Saturday, September 21, 2013

Red Sox in Cooperstown Pt. 11: Rick Ferrell

Years with Boston: 1933-1937 (.302/.394/.410, 16 home runs, 240 RBIs)
Best Year in Boston: 1936 (.312/.406/.461, 8 home runs, 55 RBIs, 65 walks, 17 strikeouts)
Rick Ferrell is one of the more controversial selections for the Baseball Hall of Fame.  He was not a bad hitter for a catcher, in fact he was probably one of the better contact-hitting catchers of the time.  But he was not all that special either.  It is more likely that he was a great defensive catcher, but his statistics do not really show that much either.  Ferrell's career numbers reflect a .281/.378/.363 line, which is decent, other than the slugging percentage, for a catcher.
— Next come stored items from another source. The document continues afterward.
-- ==== Sys2Proof/Certificates/Slice0/Obligations.lean ====
section
/-! DEFINITION. The statements about the block, for the provers. -/

open Sys2Proof Sys2Proof.Machine

/-- A step runs the command at the front of the queue. -/
def Obligations.StepRunsFront : Prop :=
  ∀ (c : Instr) (rest : List Instr) (s : State), s.pending = c :: rest → step s = exec c { s with pending := rest }

/-- On an empty queue a step lets 1 ns pass (log 2). -/
def Obligations.IdleStepIsOneNanosecond : Prop :=
  ∀ s : State, s.pending = [] → ∃ t, step s = .next t ∧ t.pending = [] ∧
    (s.ductus.refOk = false → t.ductus = s.ductus) ∧
    (s.ductus.refOk = true → s.ductus.phase < 39 →
      t.ductus = { s.ductus with phase := s.ductus.phase + 1 }) ∧
    (s.ductus.refOk = true → 39 ≤ s.ductus.phase → s.ductus.slew = 0 →
      t.ductus = { s.ductus with phase := 0, count := s.ductus.count + 40 }) ∧
    (s.ductus.refOk = true → 39 ≤ s.ductus.phase → 0 < s.ductus.slew →
      t.ductus = { s.ductus with phase := 0, count := s.ductus.count + 39, slew := s.ductus.slew - 1 }) ∧
    (s.ductus.refOk = true → 39 ≤ s.ductus.phase → s.ductus.slew < 0 →
      t.ductus = { s.ductus with phase := 0, count := s.ductus.count + 41, slew := s.ductus.slew + 1 }) ∧
    t.htp = s.htp ∧ t.bells = s.bells ∧ t.mbx = s.mbx ∧ t.iga = s.iga ∧ t.ctxs = s.ctxs ∧
    t.queues = s.queues ∧ t.tasks = s.tasks ∧ t.sync = s.sync ∧ t.mgmt = s.mgmt ∧
    t.cpb = s.cpb ∧ t.dbg = s.dbg ∧ t.power = s.power ∧ t.mir = s.mir ∧ t.live = s.live ∧
    (s.trace.buf = [] → s.trace.ringLoss = none → s.flt.held = [] → s.flt.loss = none →
      t.trace = s.trace ∧ t.mip = s.mip ∧ t.flt = s.flt ∧ t.xlat = s.xlat)

/-- No command of the table ends in a fault or a refusal. -/
def Obligations.EveryCommandAnswersNext : Prop :=
  ∀ (c : Instr) (s : State), ∃ t, exec c s = .next t

/-- Every step keeps the Gatherer's levels and Feed's mask true of the block. -/
def Obligations.EveryStepKeepsSafe : Prop :=
  ∀ s t : State, s.Safe → step s = .next t → t.Safe

/-- The state after a device reset is safe, in every build. -/
def Obligations.ResetIsSafe : Prop :=
  ∀ b : Build, (State.resetOf b).Safe

/-- Registers whose reset value the manual gives as non-zero hold it after a device reset. -/
def Obligations.ResetRegisterValues : Prop :=
  ∀ (b : Build) (agent : Nat),
    let r := State.resetOf b
    r.reg32 agent 0x00000 = 0x04020000 ∧ r.reg32 agent 0x00004 = 0x5741 ∧ r.reg32 agent 0x00008 = 0x5334 ∧
    r.reg32 agent 0x30014 = 0x40 ∧ r.reg32 agent 0x30028 = 0x10 ∧ r.reg32 agent 0x30038 = 0x10 ∧
    r.reg32 agent 0x40000 = 0xF ∧ (∀ g < 16, r.reg32 agent (0x400C0 + 4 * g) = 4096) ∧
    r.reg32 agent 0x50018 = 0x0C ∧ r.reg32 agent 0x60000 = 0x20 ∧ r.reg32 agent 0x60008 = 1 ∧
    r.reg32 agent 0x60020 = 0x0A ∧ r.reg32 agent 0x60024 = 0x3E8 ∧ r.reg32 agent 0x60028 = 0x64 ∧
    (∀ n < 16, r.reg32 agent (0x10000 + 0x40 * n) = 0x10 ∧ r.reg32 agent (0x10010 + 0x40 * n) = 0) ∧
    r.ctxs = [] ∧ r.parts = [] ∧ r.queues = [] ∧ r.tasks = [] ∧ r.cfg.tables = [] ∧ r.mgmt.lastExchange = 0xFFFF

/-- After a device reset no interrupt output can rise until a priority is programmed (R415). -/
def Obligations.GathererAtReset : Prop :=
  (∀ b : Build, let g := (State.resetOf b).iga;
      (∀ n, g.stateOf n = .idle ∧ (g.cfgOf n).priority = 0 ∧ (g.cfgOf n).targets = 0) ∧
      g.thresholds = [] ∧ g.withdrawn = [] ∧ g.levels = [] ∧ g.compat = false ∧ g.stray = 0 ∧ g.strayLast = 0 ∧
      g.sw = 0 ∧ ∀ t, g.out t = false) ∧
    (∀ (g : Iga) (t : Nat), (∀ n, (g.cfgOf n).priority = 0) → g.out t = false)

/-- When an interrupt source is eligible, and when an output is high (R406). -/
def Obligations.EligibilityRule : Prop :=
  ∀ (g : Iga) (n t : Nat),
    (g.eligible n t = true ↔ g.stateOf n = .pending ∧ (g.cfgOf n).targets.getLsbD t = true ∧
      tgetD g.thresholds t 0 < (g.cfgOf n).priority) ∧
    ((g.cfgOf n).priority = 0 → g.eligible n t = false) ∧
    (g.out t = true ↔ ∃ m, g.eligible m t = true)

/-- What the end of every command, and the waits that act in it, may change beside the command's own effect. -/
def Obligations.EndOfCommandFrame : Prop :=
  (∀ b t : State,
      let u := State.close b t
      u = { t with
        trace := { t.trace with inbound := u.trace.inbound, seqs := u.trace.seqs }
        feed := { t.feed with mask := u.feed.mask }
        iga := { t.iga with levels := u.iga.levels, states := u.iga.states, withdrawn := u.iga.withdrawn }
        mir := { t.mir with
          sent := u.mir.sent, held := u.mir.held, lastBeat := u.mir.lastBeat, waitSince := u.mir.waitSince }
        power := { t.power with since := u.power.since } }) ∧
    (∀ s : State,
      let u := s.settled
      u = { s with
        queues := u.queues, ctxs := u.ctxs, sync := u.sync, dmes := u.dmes, mip := u.mip
        trace := { s.trace with inbound := u.trace.inbound, seqs := u.trace.seqs }
        mir := { s.mir with held := u.mir.held } }) ∧
    (∀ s : State, (∀ e ∈ s.queues, ∀ u ∈ e.2.subs, u.cmds = []) → (∀ e ∈ s.ctxs, e.2.state ≠ .bindingOff) → s.settled = s)

/-- An access that lies wholly in reserved ranges or at unassigned offsets changes nothing and is not refused (R14). -/
def Obligations.UnassignedOffsetsDoNothing : Prop :=
  (∀ (s : State) (a : HtpAccess) (n : Nat), s.serves → accessBytes a.size = some n →
      (∀ i < n, assignedByte (a.offset + i) = false) →
      (a.write = true → s.hostAccess a = s) ∧
      (a.write = false → s.hostAccess a = { s with htp := { s.htp with resp := some ⟨a.agent, false, 0⟩ } })) ∧
    (∀ off : Nat, (0xA0000 ≤ off ∧ off < 0x100000) ∨ (0x240000 ≤ off ∧ off < 0x1000000) → assignedByte off = false)

/-- A refused access is counted, recorded and answered; one that cannot be served yet is held in order. -/
def Obligations.RefusedAndHeldAccesses : Prop :=
  (∀ (s : State) (agent : Nat) (w : Bool) (off size : Nat) (data : BitVec 512), s.serves → agent < 16 → off < 2 ^ 24 →
      (accessBytes size = none ∨ ∃ n, accessBytes size = some n ∧ (∃ i < n, assignedByte (off + i) = true) ∧
        accepted off n = false) →
      let htp := { s.htp with
        discards := sat32 s.htp.discards 1
        lastBad := BitVec.ofNat 32 (off + 2 ^ 24 * agent + 2 ^ 28 * b2n w) }
      exec (.htpRefusedAccess agent w off size data) s = .next (s.ends { s with
        htp := if w then htp else { htp with resp := some ⟨agent, true, 0⟩ } })) ∧
    (∀ (s : State) (agent off size : Nat) (data : BitVec 512),
      let a : HtpAccess := ⟨agent, true, off, size, data⟩
      (s.ductus.refOk = false →
        exec (.controlRegisterWrite agent off size data) s =
          .next (s.ends { s with htp := { s.htp with waiting := s.htp.waiting ++ [a] } })) ∧
      (s.ductus.refOk = true → s.power.testMode = false → s.awake = false →
        (0x10000 ≤ off ∨ ∃ b ∈ s.htp.held, b.agent = agent) →
        exec (.controlRegisterWrite agent off size data) s =
          .next (s.ends { s with htp := { s.htp with held := s.htp.held ++ [a] } })))

/-- A write to a plain RW register completes, and the register reads back the value in its field. -/
def Obligations.PlainRegistersReadBack : Prop :=
  ∀ (s : State) (agent off : Nat) (v mask : W32), s.serves →
    (off, mask) ∈ [(0x20000, 1), (0x30008, 0xFFFFFFFF), (0x3000C, 0xFFFFFFFF), (0x30030, 0xFFFFFFFF), (0x30034, 0x7FF),
        (0x30044, 0xF1FFF), (0x40000, 0xF), (0x40010, 0xFFFFFFFF), (0x40200, 0x3F), (0x50000, 1), (0x50024, 0xFFFFFFFF),
        (0x60008, 1), (0x60100, 0xFFF), (0x90104, 0x7FFF), (0x90108, (0xFFFFF : W32))] ∨
      (∃ n < 0x3FE, (off, mask) = (0x21000 + 8 * n, 0xF) ∨ (off, mask) = (0x21004 + 8 * n, (0xFFFFFFFF : W32))) ∨
      (∃ t < 32, (off, mask) = (0x24000 + 0x10 * t, (0xF : W32))) →
    exec (.controlRegisterWrite agent off 2 (inLanes off (leBytes 4 v.toNat))) s =
      .next (s.ends (s.write32 agent off v.toNat)) ∧
    (s.ends (s.write32 agent off v.toNat)).reg32 agent off = (v &&& mask).toNat ∧
    (s.write32 agent off v.toNat).mbx = s.mbx ∧ (s.write32 agent off v.toNat).htp = s.htp ∧
    (s.write32 agent off v.toNat).queues = s.queues ∧ (s.write32 agent off v.toNat).ctxs = s.ctxs

/-- Low and high halves of a 64-bit register: latch, staging and commit. -/
def Obligations.SixtyFourBitRegisters : Prop :=
  ∀ (s : State) (agent off v : Nat) (lo hi : W32), s.serves →
    (s.reg64 off = some v → off % 8 = 0 → off < 0xA0000 → assignedWord off = true →
      exec (.lowHalfRead agent off) s = .next (s.ends { s with htp := { s.htp with
        latches := tset s.htp.latches agent ⟨off, BitVec.ofNat 32 (v / 2 ^ 32)⟩
        resp := some ⟨agent, false, inLanes off (leBytes 4 (v % 2 ^ 32))⟩ } })) ∧
    (off ∈ [0x50010, 0x90110, 0x90118] → s.flt.en = false →
      let staged := s.hostAccess (write4 agent off lo)
      staged = { s with htp := { s.htp with
        staged := ⟨agent, off, lo⟩ :: s.htp.staged.filter fun x => !(x.agent == agent && x.offset == off) } } ∧
      staged.hostAccess (write4 agent (off + 4) hi) =
        State.write64 { s with htp := { s.htp with
          staged := s.htp.staged.filter fun x => !(x.agent == agent && x.offset == off) } } off (hi ++ lo))

/-- A read of DUC_TIME_LO latches the high half; a read of an RC counter returns it and clears it. -/
def Obligations.TimeAndReadClearReads : Prop :=
  ∀ (s : State) (agent off : Nat), s.serves →
    exec (.ducTimeLoRead agent) s = .next (s.ends { s with
      ductus := { s.ductus with hiLatch := tset s.ductus.hiLatch agent (BitVec.ofNat 32 (s.now / 2 ^ 32)) }
      htp := { s.htp with resp := some ⟨agent, false, inLanes 0x30000 (leBytes 4 (s.now % 2 ^ 32))⟩ } }) ∧
    (off ∈ [0x00100, 0x00108, 0x10404, 0x10408, 0x20004, 0x3003C, 0x3004C, 0x50028, 0x50030, 0x60014, 0x7002C, 0x80008,
        0x8000C, 0x80020, 0x9003C, 0x90148] →
      exec (.readClearRegister agent off) s =
        .next (s.ends ((s.readEffect agent off).respond (read4 agent off) false (inLanes off (leBytes 4 (s.reg32 agent off))))) ∧
      (s.ends ((s.readEffect agent off).respond (read4 agent off) false (inLanes off (leBytes 4 (s.reg32 agent off))))).reg32
        agent off = 0) ∧
    exec (.dbgNfCountRead agent) s = .next (s.ends { s with
      dbg := { s.dbg with nfCount := 0 }
      htp := { s.htp with resp := some ⟨agent, false, inLanes 0x9003C (leBytes 4 s.dbg.nfCount.toNat)⟩ } }) ∧
    exec (.dbgSyncFaultCountRead agent) s = .next (s.ends { s with
      dbg := { s.dbg with syncFaults := 0 }
      htp := { s.htp with resp := some ⟨agent, false, inLanes 0x90148 (leBytes 4 s.dbg.syncFaults.toNat)⟩ } })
Ferrell's numbers with Boston though are fairly impressive.  His .302/.394/.410 line is strong for a catcher, though a lot of this could be attributed to playing in a hitters' park.  Ferrell was one of the early stars that Tom Yawkey picked up upon buying the franchise and trying to turn it around.  He was the first of four eventual Hall of Famers Yawkey acquired.  Ferrell made an immediate impact on the team with his contact-hitting ability and high on-base percentages.  He also rarely struck out.  The most Ferrell struck out in any one season was 23.  He typically walked three times more often than he struck out.  Ferrell was an All Star three times with the Red Sox.  He lead the league in 1935 with a 59% caught stealing percentage and typically was high among the league leaders.

Ferrell was a decent catcher for his time period, but his selection to the Hall of Fame is controversial.  His seasons in Boston definitely increase his career numbers to more tolerable levels, but despite his often high on-base percentages, Ferrell had very little power.  His career high in home runs was just eight.  Ferrell is wearing a Red Sox cap on his plaque in Cooperstown.